**WORK INSTRUCTIONS**
Your job with the data below is to output exactly the lines from the one holding "match loadBuffer s.rxcap r with" down to the one holding "acceptance (R150) -/", both included, and no others.

+ + + +

-- ==== Sys2Proof/Machine/Engine.lean ====
section
/-! DEFINITION. The engine agent's steps (spec 42_compressor.md rules R130 to R134, 41_padder.md R116). -/

namespace Sys2Proof.Machine

/-- `W[t]` for `t` in 16..63 (R132). -/
def scheduleWord (w : Schedule) (t : Fin 64) : Word :=
  addMod [smallSigma1 w[t.val - 2], w[t.val - 7], smallSigma0 w[t.val - 15], w[t.val - 16]]

/-- The schedule as round `t` sees it: `W[t]` is computed at the start of round step `t`, for `t ≥ 16` (R132). -/
def extendSchedule (w : Schedule) (t : Fin 64) : Schedule :=
  if 16 ≤ t.val then w.set t.val (scheduleWord w t) else w

/-- `T1` of a round (R133): 5 operands. -/
def temp1 (v : Hash) (k w : Word) : Word :=
  addMod [v[7], bigSigma1 v[4], ch v[4] v[5] v[6], k, w]

/-- `T2` of a round (R133): 2 operands. -/
def temp2 (v : Hash) : Word := addMod [bigSigma0 v[0], maj v[0] v[1] v[2]]

/-- The eight simultaneous writes of a round (R133). -/
def roundVars (v : Hash) (k w : Word) : Hash :=
  let t1 := temp1 v k w
  #v[addMod [t1, temp2 v], v[0], v[1], v[2], addMod [v[3], t1], v[4], v[5], v[6]]

/-- Round step `t` (R133). -/
def roundStep (t : Fin 64) (s : State) : State :=
  let w := extendSchedule s.w t
  { s with
    w := w
    wv := roundVars s.wv kRom[t] w[t]
    status := { s.status with round := t.succ } }

/-- `H[i] <- addMod(H[i], WV[i])` for each of the 8 positions (R134). -/
def addHash (h v : Hash) : Hash := Vector.ofFn fun i => addMod [h[i], v[i]]

/-- Feed-forward step (R134): adds `WV` to `H`, then starts the length-only Block or finishes. -/
def feedForward (s : State) : State :=
  let s := { s with h := addHash s.h s.wv }
  if s.status.pend2 then
    start { s with m := lengthBlock s.len, status := { s.status with pend2 := false } }
  else { s with status := s.status.finishBlock }

/-- The engine's step while `BUSY = 1` (R130): fixed by `STATUS.ROUND`. -/
def engineStep (s : State) : State :=
  if ht : s.status.round.val < 64 then roundStep ⟨s.status.round.val, ht⟩ s else feedForward s

end Sys2Proof.Machine
end

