-- ==== Sys2Proof/Tests/Slice0.lean ====
section
/-! SUPPORT. Tests: well-formedness, words written out from the encodings, single steps against 95_test_vectors.md, and a
witness for the hypotheses of every obligation that has any. -/

namespace Sys2Proof.Tests

open Sys2Proof Sys2Proof.Machine

set_option maxRecDepth 20000

/-! ### Helpers -/

/-- The state of an outcome; the reset state where there is none. -/
def after (o : Host.Outcome State Fault Refusal) : State :=
  match o with
  | .next s => s
  | .fault _ => State.reset
  | .refused _ => State.reset

/-- One step with the word `w` written to `CMD`. -/
def run1 (w : Nat) (s : State) : State := after (step (s.withFetchWord 32 w))

/-- The reset state with these operands. -/
def withOps (a b c d e : Word) : State := { State.reset with op := #v[a, b, c, d, e] }

/-- The reset state with this host program. -/
def hosting (p : List HostStmt) : State := { State.reset with prog := p }

/-- A state with an open message of `n` bits. -/
def openAt (n : Nat) : State :=
  { State.reset with len := BitVec.ofNat 64 n, status := { Status.reset with msgOpen := true } }

/-- A state in which the engine works, after `r` rounds. -/
def busyAt (r : Fin 65) (pend2 finalPend : Bool) : State :=
  { State.reset with status := { Status.reset with busy := true, round := r, pend2 := pend2, finalPend := finalPend } }

/-- A state after a message. -/
def finished : State := { State.reset with status := { Status.reset with done := true, round := 64 } }

/-- A state with an error recorded. -/
def recorded (c : ErrCode) : State :=
  { State.reset with status := { Status.reset with err := true, multi := true, errCode := c } }

/-! ### Well-formedness and encoding -/

theorem test_wf_refuses_rotr_64 : (Instr.rotr 64).wellFormed = false := by decide
theorem test_wf_refuses_shr_64 : (Instr.shr 64).wellFormed = false := by decide
theorem test_wf_refuses_add_64 : (Instr.add 64).wellFormed = false := by decide
theorem test_wf_accepts_rotr_40 : (Instr.rotr 40).wellFormed = true := by decide

/-- From the `match` column of 30_encoding.md R73, bit by bit: RSV, N6, IMM8, OPC. -/
theorem test_decode_nop : decode 0b0000000000_000000_00000000_00000000 = .command .nop := by decide
theorem test_decode_rotr : decode 0b0000000000_000100_00000000_00000001 = .command (.rotr 4) := by decide
theorem test_decode_shr : decode 0b0000000000_011111_00000000_00000010 = .command (.shr 31) := by decide
theorem test_decode_add : decode 0b0000000000_000101_00000000_00000011 = .command (.add 5) := by decide
theorem test_decode_ch : decode 0b0000000000_000000_00000000_00000100 = .command .ch := by decide
theorem test_decode_maj : decode 0b0000000000_000000_00000000_00000101 = .command .maj := by decide
theorem test_decode_bsig0 : decode 0b0000000000_000000_00000000_00000110 = .command .bsig0 := by decide
theorem test_decode_bsig1 : decode 0b0000000000_000000_00000000_00000111 = .command .bsig1 := by decide
theorem test_decode_ssig0 : decode 0b0000000000_000000_00000000_00001000 = .command .ssig0 := by decide
theorem test_decode_ssig1 : decode 0b0000000000_000000_00000000_00001001 = .command .ssig1 := by decide
theorem test_decode_init : decode 0b0000000000_000000_00000000_00010000 = .command .init := by decide
theorem test_decode_absorb : decode 0b0000000000_000000_01100001_00010001 = .command (.absorb 0x61) := by decide
theorem test_decode_final : decode 0b0000000000_000000_00000000_00010010 = .command .final := by decide
theorem test_decode_clrerr : decode 0b0000000000_000000_00000000_00100000 = .command .clrerr := by decide
theorem test_decode_unassigned : decode 0x0000000A = .illegal .unassignedOpcode := by decide
theorem test_decode_reserved_bit : decode 0x00440001 = .illegal .nonzeroField := by decide
theorem test_decodeTableWord : decodeTableWord 32 0x00006111 = some (.absorb 0x61) := by decide

/-! ### Single steps, from 95_test_vectors.md section L2 -/

theorem test_nop : run1 0x00000000 (openAt 8) = openAt 8 := by decide
theorem test_rotr : (run1 0x00040001 (withOps 0x12345678 0 0 0 0)).result = 0x81234567 := by decide
theorem test_rotr_32 : statusWord (run1 0x00200001 (withOps 0x12345678 0 0 0 0)).status = 0x00000220 := by decide
theorem test_shr : (run1 0x001F0002 (withOps 0xFFFFFFFF 0 0 0 0)).result = 0x00000001 := by decide
theorem test_shr_32 : statusWord (run1 0x00200002 (withOps 0x12345678 0 0 0 0)).status = 0x00000220 := by decide
theorem test_add_5 : (run1 0x00050003 (withOps 0x6A09E667 0xBB67AE85 0x3C6EF372 0xA54FF53A 0x510E527F)).result =
    0x583ED017 := by decide
theorem test_add_6 : statusWord (run1 0x00060003 State.reset).status = 0x00000320 := by decide
theorem test_ch : (run1 0x00000004 (withOps 0x510E527F 0x9B05688C 0x1F83D9AB 0 0)).result = 0x1F85C98C := by decide
theorem test_maj : (run1 0x00000005 (withOps 0x6A09E667 0xBB67AE85 0x3C6EF372 0 0)).result = 0x3A6FE667 := by decide
theorem test_bsig0 : (run1 0x00000006 (withOps 0x6A09E667 0 0 0 0)).result = 0xCE20B47E := by decide
theorem test_bsig1 : (run1 0x00000007 (withOps 0x510E527F 0 0 0 0)).result = 0x3587272B := by decide
theorem test_ssig0 : (run1 0x00000008 (withOps 0x80000000 0 0 0 0)).result = 0x11002000 := by decide
theorem test_ssig1 : (run1 0x00000009 (withOps 0x12345678 0 0 0 0)).result = 0xA1F78649 := by decide
theorem test_init : statusWord (run1 0x00000010 State.reset).status = 0x00000004 := by decide
theorem test_init_busy : statusWord (run1 0x00000010 (busyAt 3 false true)).status = 0x00030431 := by decide
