-- ==== Sys2Proof/Machine/Ops.lean ====
section
/-!
DEFINITION. The named operations every meaning is written with: the buffer primitives (spec/20_memory.md R51),
refusal (spec/00_scope.md R11), completion (spec/60_exceptions.md R205, the block's trap entry), the session reset
(spec/42_session_fsm.md R174), the reset input (spec/70_reset_and_hazards.md R230), the issuing and recording of a
request (R55, R58, R155), and the one write transfer and the one read transfer that all frames go through.
-/

namespace Sys2Proof.Machine

/-! ### Buffers (R51) -/

/-- `MemRead(buf, i, n)` on a buffer of capacity `cap`; `none` where the access passes the capacity. DESIGN CHOICE
(notes/assumptions/21.md): of a read within the capacity but past the present content, the bytes that are there. -/
def memRead (cap : Nat) (buf : Bytes) (i n : Nat) : Option Bytes :=
  if i + n ≤ cap then some ((buf.drop i).take n) else none

/-- `MemWrite(buf, i, |s|, s)` on a buffer of capacity `cap`: bytes `i .. i+|s|` become `s`, the buffer extended
(with zero bytes below `i`, a gap no rule of the spec leaves: notes/assumptions/18.md) if shorter; `none` where the access passes the
capacity. -/
def memWrite (cap : Nat) (buf : Bytes) (i : Nat) (s : Bytes) : Option Bytes :=
  if i + s.length ≤ cap then
    some (buf.take i ++ List.replicate (i - buf.length) 0#8 ++ s ++ buf.drop (i + s.length))
  else none

/-- `buf <- s`: the whole content of a buffer replaced. -/
def loadBuffer (cap : Nat) (s : Bytes) : Option Bytes := memWrite cap [] 0 s

/-! ### Refusal (R11, R208) -/

/-- `refuse <reason>`: the sticky mark is set, the reason noted, and no register changes (R82). -/
def State.refuse (s : State) (why : RefusalReason) : State :=
  { s with refused := true, refusals := s.refusals ++ [why] }

/-! ### Completion (R205) -/

/-- `complete OK with dout <- x, vout <- v`. -/
def State.completeOk (s : State) (x : Bytes) (v : Word16) : State :=
  { s with status := 0#3, errPhase := 0#3, dout := x, vout := v, done := true, fsm := .idle }

/-- `complete K` for an error kind: `err_phase` is the `fsm` code of the step that fails. -/
def State.completeErr (s : State) (k : ErrorKind) : State :=
  { s with status := errorCode k, errPhase := fsmCode s.fsm, dout := [], vout := 0#16, done := true, fsm := .idle }

/-! ### Session reset, and the reset input -/

/-- `session_reset` (R174). -/
def State.sessionReset (s : State) : State := { s with tog := false, sreq := true }

/-- The reset input (R230): every register at its reset value; an outstanding request is abandoned, which leaves it
in `hist` without an answer; `refused` and `hist` are not cleared. -/
def State.resetInput (s : State) : State :=
  { State.resetWith s.cfg with
    refused := s.refused
    refusals := s.refusals
    hist := s.hist ++ (s.pending.map fun q => (⟨q, none⟩ : Event)).toList
    inbox := s.inbox }

/-! ### Requests (R55, R56, R58, R155) -/

/-- The request is issued and stands until its answer comes. -/
def State.issue (s : State) (q : Request) : State := { s with pending := some q, answer := none }

/-- The request is answered: `hist` has it with its answer, and nothing is outstanding. -/
def State.record (s : State) (q : Request) (a : Answer) : State :=
  { s with hist := s.hist ++ [⟨q, some a⟩], pending := none, answer := none }

/-- A CRC over `b` from `seed` leaves its last value in the accumulator (R32, R101). -/
def State.withCrc (s : State) (b : Bytes) (seed : Word16) : State := { s with crcAcc := crcReg s.cfg b seed }

/-- The validation of an inbound frame, where the configuration asks for it (R106). -/
def State.frameAccepted (s : State) (f : Bytes) : Bool := !s.cfg.rxCrcCheck || valid s.cfg f

/-- Computing `valid(f)` runs the CRC over all but the last two bytes; a string without check bytes runs none
(R104; what stands in it between computations is notes/assumptions/13.md). -/
def State.crcOfCheck (s : State) (f : Bytes) : State :=
  if 2 ≤ f.length then s.withCrc (dataPart f) s.cfg.crcSeed else s

/-- What the check of R106 leaves in the accumulator. -/
def State.crcOfAccept (s : State) (f : Bytes) : State :=
  if s.cfg.rxCrcCheck then s.crcOfCheck f else s

/-- One whole write step (R155): `txbuf <- f`, then `TxWrite(dev_addr, f)`. `before` is what the step's rule writes
before the answer, `onError` and `onOk` what it does with `ERR` and `OK`. With no answer supplied the request is
issued and stands, and a step that finds it standing is stuck. -/
def sendFrame (f : Bytes) (before onError onOk : State → State) (s : State) : Host.Outcome State Fault Refusal :=
  match loadBuffer s.cfg.maxFrame f with
  | none => .next ({ s with answer := none }.refuse .bufferBounds)
  | some buf =>
    match s.answer with
    | some .error => .next (onError (({ before s with txbuf := buf }).record (.write s.devAddr f) .error))
    | some .writeOk => .next (onOk (({ before s with txbuf := buf }).record (.write s.devAddr f) .writeOk))
    | some (.readOk _) => .fault .frameNotDue
    | some .timer => .fault .frameNotDue
    | none => if s.pending = none then .next (s.issue (.write s.devAddr f)) else .fault .awaitingTransport

/-- One whole read step answered `OK(r)` (R155, R56): `RxRead(dev_addr, n)`, then `rxbuf <- r`, then what the step's
rule does with `r`. An answer longer than `n` is refused: the read stands as if it had not been answered. -/
def receiveFrame (n : Nat) (r : Bytes) (handle : State → State) (s : State) : Host.Outcome State Fault Refusal :=
  if n < r.length then .next ((s.issue (.read s.devAddr n)).refuse .transportOverlong)
  else
    match loadBuffer s.rxcap r with
    | none => .next ((s.issue (.read s.devAddr n)).refuse .bufferBounds)
    | some buf => .next (handle (({ s with rxbuf := buf }).record (.read s.devAddr n) (.readOk r)))

/-- The step of a frame runs only in the Engine state whose step it is (R22; notes/assumptions/12.md). -/
def whenDue (due : Prop) [Decidable due] (body : Host.Outcome State Fault Refusal) : Host.Outcome State Fault Refusal :=
  if due then body else .fault .frameNotDue

/-! ### Command acceptance (R150) -/

/-- The opening of every accepted command: `done <- 0 ; cmd_op <- w[3:0]`, then the row's own rule. A command written
while the Engine is not in `IDLE` is refused. -/
def acceptCommand (op : BitVec 4) (rule : State → State) (s : State) : Host.Outcome State Fault Refusal :=
  if s.fsm ≠ .idle then .next (s.refuse .busyCommand)
  else .next (rule { s with done := false, cmdOp := op })

end Sys2Proof.Machine
end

+ + + +

**WRITTEN SOLUTION**
    match loadBuffer s.rxcap r with
    | none => .next ((s.issue (.read s.devAddr n)).refuse .bufferBounds)
    | some buf => .next (handle (({ s with rxbuf := buf }).record (.read s.devAddr n) (.readOk r)))

/-- The step of a frame runs only in the Engine state whose step it is (R22; notes/assumptions/12.md). -/
def whenDue (due : Prop) [Decidable due] (body : Host.Outcome State Fault Refusal) : Host.Outcome State Fault Refusal :=
  if due then body else .fault .frameNotDue

/-! ### Command acceptance (R150) -/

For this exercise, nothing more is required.